The E-Pace’s price spread—$38,600 to $53,550—casts a net over the usual suspects, including Audi Q3, Mercedes-Benz GLA, and Volvo XC40. Jaguar expects its volume seller to be the R-Dynamic S, including: navigation, Wi-Fi, parking assist, “grained” leather seats, 18-inch wheels. A mere $47,250.

I know, right? Fifty grand for that wee buttercup? But look around. As a class, compact luxury crossovers are pricy.

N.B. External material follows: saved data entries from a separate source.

theorem headerEvents_length (r : Row) : (headerEvents r).length = 5 := rfl

/-- Each column has four events (R101). -/
theorem columns_events_length (A P : Nat → Nat → Byte) (c n : Nat) :
    ((List.range' c n).flatMap (columnEvents A P)).length = 4 * n := by
  simp [columnEvents, Nat.mul_comm]

/-- A sync tick whose Hook issues nothing and returns (R85, R86). -/
theorem tickBody_sync_idle (h7 : s.row + 1 = 7) (hook : s.inp.hook = HookRun.idle) :
    tickBody s = .next { afterHeader s with
      frame := (s.frame + 1) % 2 ^ s.params.fcw, trace := (afterHeader s).trace ++ [.sync s.frame] } := by
  have hook' : (afterHeader s).inp.hook = HookRun.idle := by rw [afterHeader_eq]; exact hook
  rw [tickBody_sync h7, syncTick_eq_next]
  refine ⟨by rw [hook']; nofun, ?_⟩
  rw [hook', afterHeader_eq]
  rfl

/-- A sync tick with an idle Hook is a run of one tick: it visits no cell (R90). -/
theorem ticked_sync (h7 : s.row + 1 = 7) (hook : s.inp.hook = HookRun.idle)
    (hx : tickBody s = .next t) : Ticked 1 s t := by
  rw [tickBody_sync_idle h7 hook, afterHeader_eq] at hx
  cases hx
  have hsync : countRows isSync s.row 1 = 1 := by rw [countRows_one, isSync_iff.2 h7]; rfl
  have hrendered : countRows (!isSync ·) s.row 1 = 0 := by rw [countRows_one, isSync_iff.2 h7]; rfl
  constructor
  case params | fb => rfl
  case row => rfl
  case frame => rw [hsync]
  case events =>
    rw [hsync, hrendered, List.length_append, List.length_append, headerEvents_length, List.length_singleton]
    omega
  case rendered =>
    intro r c ch a p hr _ _ ha _
    have hvisits : countRows (· == r) s.row 1 = 0 := by rw [countRows_eq_one, h7, if_neg hr.symm]
    exact ⟨a, ha, by simp [hvisits, Nat.mod_eq_of_lt a.isLt]⟩
  case syncRow => exact fun _ _ _ _ => rfl

/-- A render tick is a run of one tick: it visits the cells of its row and no other (R90, R105). -/
theorem ticked_render (hf : s.frame < 2 ^ s.params.fcw) (h7 : s.row + 1 ≠ 7) (hx : tickBody s = .next t) :
    Ticked 1 s t := by
  rw [tickBody_render h7] at hx
  obtain ⟨A, P, hold, done⟩ := render_next hx
  have hnot : isSync (s.row + 1) = false := Bool.eq_false_iff.2 fun h => h7 (isSync_iff.1 h)
  have hsync : countRows isSync s.row 1 = 0 := by rw [countRows_one, hnot]; rfl
  have hrendered : countRows (!isSync ·) s.row 1 = 1 := by rw [countRows_one, hnot]; rfl
  have others : ∀ r c ch, r ≠ (s.row + 1).toNat → c < s.params.cols → ch < 2 →
      t.acc.read (cellAddr s.params r c ch) = s.acc.read (cellAddr s.params r c ch) :=
    fun r c ch hr hc hch => done.others _ (cellAddr_outside_row hr hc hch)
  constructor
  case params | fb => rw [done.frame]; rfl
  case row => rw [done.frame]; rfl
  case frame => rw [done.frame, hsync]; exact (Nat.mod_eq_of_lt hf).symm
  case events =>
    have hheader : (afterHeader s).trace.length = s.trace.length + 5 := by
      rw [afterHeader_eq, List.length_append, headerEvents_length]
    have hcols : (afterHeader s).params = s.params := rfl
    rw [done.trace, hsync, hrendered, List.length_append, hheader, columns_events_length, hcols]
    omega
  case rendered =>
    intro r c ch a p hr hc hch ha hp
    by_cases hrow : s.row + 1 = r
    · subst hrow
      have hrange : c < 0 + s.params.cols := by omega
      obtain ⟨hA, hP⟩ := hold c ch (Nat.zero_le c) hrange hch
      obtain rfl : A c ch = a := Option.some.inj (hA.symm.trans ha)
      obtain rfl : P c ch = p := Option.some.inj (hP.symm.trans hp)
      have hvisits : countRows (· == s.row + 1) s.row 1 = 1 := by rw [countRows_eq_one, if_pos rfl]
      exact ⟨_, done.visited c ch (Nat.zero_le c) hrange hch, by rw [hvisits]; simp [dueResidual]⟩
    · have hvisits : countRows (· == r) s.row 1 = 0 := by rw [countRows_eq_one, if_neg hrow]
      refine ⟨a, ?_, by simp [hvisits, Nat.mod_eq_of_lt a.isLt]⟩
      rw [others r.toNat c ch (fun h => hrow (BitVec.eq_of_toNat_eq h.symm)) hc hch]
      exact ha
  case syncRow =>
    exact fun c ch hc hch => others 7 c ch (fun h => h7 (BitVec.eq_of_toNat_eq h.symm)) hc hch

Under-hood is JLR’s 2.0-liter turbocharged, direct-injection four cylinder gas engine, available in two states of tune. In the base car the output is 246 hp/269 lb-ft. In the R-Dynamic models, the same engine produces 296 hp and 295 lb-ft. There are also two versions of the on-demand AWD. The upgrade includes an unusual positive-torque vectoring system on the rear axle. Using lateral clutches, its drivetrain can actually overdrive the outside rear wheel in corners, helping to turn the car under power, right at the fuzzy limits of the stability algorithms.

As sales of rivals’ SUVs and crossovers grew, Jaguar dealers were in hell watching customers walk out the door.

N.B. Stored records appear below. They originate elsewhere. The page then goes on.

/-- Settles O46: of the next states left, only COMPARE_COMMIT's replaces CHG, by `chgAfter`. -/
theorem changeFlagWriters : Obligations.ChangeFlagWriters := by
  intro i s t h hinit hclear
  cases exec_effect h
  case initFails r q _ => exact absurd rfl (hinit r)
  case initSucceeds r _ _ _ => exact absurd rfl (hinit r)
  case clearChg => exact absurd rfl hclear
  case compareCommit x i old n hx hi hold hn =>
    refine ⟨fun hne => absurd rfl hne, fun hset => ?_⟩
    rw [hset, chgAfter_of_set]
  all_goals exact ⟨fun _ => rfl, id⟩

/-- Settles O47: where a register is not the instruction's to write, its next state does not replace it. -/
theorem sequencerRegisterWriters : Obligations.SequencerRegisterWriters := by
  intro i s t h hinit
  cases exec_effect h
  case initFails r q _ => exact absurd rfl (hinit r)
  case initSucceeds r _ _ _ => exact absurd rfl (hinit r)
  case inhRelease | shiftBit | storeByte | clearChg | compareCommit | pollDone => simp
  all_goals exact ⟨fun _ _ => rfl, fun _ _ _ => ⟨rfl, rfl⟩, fun _ _ => rfl, fun _ _ => rfl⟩

/-- R190: an INIT without an inhibit line leaves INH_O. -/
theorem initSucceed_inhO_of_none (s : State) (n : Nat) {r : InitRecord} (h : r.hasInhIn = false) : (s.initSucceed n r).inhO = s.inhO := by
  rw [initSucceed_eq]
  simp [h]

/-- Settles O48: where a line is not the instruction's to drive, its next state does not replace it. -/
theorem lineWriters : Obligations.LineWriters := by
  intro i s t h
  cases exec_effect h
  case initFails r q _ => exact ⟨fun _ _ => rfl, fun _ _ => rfl, fun _ _ _ => rfl, fun _ _ => rfl, fun _ _ _ => rfl⟩
  case initSucceeds r _ _ _ =>
    refine ⟨fun hinit => absurd rfl (hinit r), fun hinit => absurd rfl (hinit r), fun hinit => absurd rfl (hinit r),
      fun hinit => absurd rfl (hinit r), fun q hq hnone => ?_⟩
    cases hq
    exact initSucceed_inhO_of_none _ _ hnone
  case inhAssert b hb | inhRelease b hb =>
    refine ⟨fun _ _ => rfl, fun _ _ => rfl, by simp, fun _ hnone => if_neg fun hset => hnone ?_, nofun⟩
    rw [hb, hset]
  case latchPulse | shiftBit => simp
  all_goals exact ⟨fun _ _ => rfl, fun _ _ => rfl, fun _ _ _ => rfl, fun _ _ => rfl, fun _ _ _ => rfl⟩

/-- Settles O49: a next state's HIST is the one before with the instruction's events appended, or the one before. -/
theorem historyOnlyGrows : Obligations.HistoryOnlyGrows := by
  intro i s t h
  cases exec_effect h
  case initSucceeds r _ _ _ =>
    refine ⟨⟨initEvents r.hasInhIn s.params.inhActive, ?_⟩, fun hinit => absurd rfl (hinit r)⟩
    rw [initSucceed_eq]
    rfl
  case inhAssert => exact ⟨⟨_, rfl⟩, fun _ hne => absurd rfl hne⟩
  case latchPulse => exact ⟨⟨_, rfl⟩, fun _ _ hne => absurd rfl hne⟩
  case inhRelease => exact ⟨⟨_, rfl⟩, fun _ _ _ hne => absurd rfl hne⟩
  case shiftBit => exact ⟨⟨_, rfl⟩, fun _ _ _ _ hne => absurd rfl hne⟩
  all_goals exact ⟨⟨[], (List.append_nil _).symm⟩, fun _ _ _ _ _ => rfl⟩

/-- The fields of the model's own after an INIT that was not turned away busy (logs 4, 9, 10 and 11): all but the reason and the response
are those of the draw. -/
theorem initFail_ownFields (s : State) (q : InitFailure) :
    (s.initFail q).params = s.params ∧ (s.initFail q).host = s.host ∧ (s.initFail q).serial = s.serial ∧
      (s.initFail q).alloc = s.alloc ∧ (s.initFail q).draws = s.draws ∧ (s.initFail q).reason = some q ∧
      (s.initFail q).responses = s.responses ++ [.ok false] := by
  rw [initFail_eq]
  exact ⟨rfl, rfl, rfl, rfl, rfl, rfl, rfl⟩

theorem initSucceed_ownFields (s : State) (n : Nat) (r : InitRecord) :
    (s.initSucceed n r).params = s.params ∧ (s.initSucceed n r).host = s.host ∧ (s.initSucceed n r).serial = s.serial ∧
      (s.initSucceed n r).alloc = s.alloc ∧ (s.initSucceed n r).draws = s.draws ∧ (s.initSucceed n r).reason = none ∧
      (s.initSucceed n r).responses = s.responses ++ [.ok true] := by
  rw [initSucceed_eq]
  exact ⟨rfl, rfl, rfl, rfl, rfl, rfl, rfl⟩

/-- Settles O50: INIT's own fields by the two lemmas, or as before when it is turned away busy; every other next state replaces a field
of the model's own only where the statement lets it. -/
theorem ownFieldsFrame : Obligations.OwnFieldsFrame := by
  intro i s t h
  cases exec_effect h
  case fault w q f he hinit =>
    have hphase (r : InitRecord) (hr : i = .init r) : s.phase ≠ .idle ∧ s.phase ≠ .unconfigured := by
      have hbusy := hinit r hr
      constructor <;> intro hp <;> rw [hp] at hbusy <;> cases hbusy
    have hmicro : i ≠ .shiftBit := fun hi => by cases hi; cases he
    simpa [hmicro] using hphase
  case initFails r q hfree =>
    obtain ⟨hparams, hhost, hserial, halloc, hdraws, hreason, hresponses⟩ := initFail_ownFields s.allocDrawn q
    have hphase := (busy_eq_false_iff _).1 hfree
    simp_all [or_iff_not_imp_left]
  case initSucceeds r hfree _ _ =>
    obtain ⟨hparams, hhost, hserial, halloc, hdraws, hreason, hresponses⟩ :=
      initSucceed_ownFields s.allocDrawn (normalise s.params r.countIn) r
    have hphase := (busy_eq_false_iff _).1 hfree
    simp_all [or_iff_not_imp_left]
  all_goals simp

end Sys2Proof.Machine
end

section
/-!
PROOF. One step of the block by the host's next input (R61, R62, R180, R215, R224, R240), and what a recorded fault does to it (R212, R213).
-/

namespace Sys2Proof.Machine

section
variable {s : State} {p : Presented} {rest : List HostInput}

/-- A command presented now is the next code to run, in every phase (R203). -/
theorem step_present (hf : s.fault = none) (hh : s.host = .present p :: rest) :
    step s = runCode (.command p) { s with host := rest } := by
  simp [step, fetch, hh, unlessFaulted_none hf]

/-- An issued command is the next code to run when the block is free (R240). -/
theorem step_issue_of_free (hf : s.fault = none) (hh : s.host = .issue p :: rest) (hb : s.phase.busy = false) :
    step s = runCode (.command p) { s with host := rest } := by
  simp [step, fetch, hh, unlessFaulted_none hf, hb]

/-- In a busy phase an issued command waits, and the sequencer runs its micro-step (R160, R240). -/
theorem step_issue_of_busy (hf : s.fault = none) (hh : s.host = .issue p :: rest) (hb : s.phase.busy = true) :
    step s = runCode (.micro s.mstep) s := by
  simp [step, fetch, hh, unlessFaulted_none hf, hb, State.ownTurn]

/-- With a silent host the sequencer runs its micro-step in a busy phase (R160). -/
theorem step_silent_of_busy (hf : s.fault = none) (hh : s.host = []) (hb : s.phase.busy = true) :
    step s = runCode (.micro s.mstep) s := by
  simp [step, fetch, hh, unlessFaulted_none hf, hb, State.ownTurn]

/-- A pause is consumed beside the sequencer's micro-step in a busy phase. -/
theorem step_pause_of_busy (hf : s.fault = none) (hh : s.host = .pause :: rest) (hb : s.phase.busy = true) :
    step s = runCode (.micro s.mstep) { s with host := rest } := by
  simp [step, fetch, hh, unlessFaulted_none hf, hb, State.ownTurn]

/-- With a silent host a free block waits (R224, R232). -/
theorem step_silent_of_free (hf : s.fault = none) (hh : s.host = []) (hb : s.phase.busy = false) : step s = .next s := by
  simp [step, fetch, hh, unlessFaulted_none hf, hb, State.ownTurn]

/-- In a free block a pause is consumed and nothing else happens. -/
theorem step_pause_of_free (hf : s.fault = none) (hh : s.host = .pause :: rest) (hb : s.phase.busy = false) :
    step s = .next { s with host := rest } := by
  simp [step, fetch, hh, unlessFaulted_none hf, hb, State.ownTurn]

Just to piss me off, Jaguar held its press event on the island of Corsica, a land of gut-twisting mountain roads with Neverland drop-offs. In these tight twisties the E-Pace sometimes handled like two cars. Cornering under braking or with its lagging throttle, the E-Pace tended to sink at the nose, grip strongly then scrub benignly and push wide—no surprise, considering. But when I squeezed the throttle mid-corner the car suddenly freed up and went neutral, raising its nose and tightening its line with a gust of asymmetrically applied torque to the rear outside. Interesting. More of that, please.

The E-Pace, assembled in Graz, Austria, draws heavily on its sister company’s off-road traction tech. If you like Land Rover’s multi-modal AWD running gear, you will be set right. In this application you have a rain/ice/snow mode and a low-traction takeoff assist function; off-road speed control; and hill descent control.

The test route took in a boulder-strewn trail and a water crossing that demonstrated, rather alarmingly, the E-Pace’s wading depth of more than 10 inches. All effortlessly negotiated. But, seriously, fording streams in your leased luxury crossover is never a good idea.

The signal difference between F-Pace and E-Pace? I wag my finger and say, authenticity. The F-Pace was nearly a clean-sheet design, wrought in lightweight costly aluminum, consistent with Jag’s technical legacy. As the brand’s first step into the unknown, the designers lavished love and looks on it. They made the crossover formula work for the brand.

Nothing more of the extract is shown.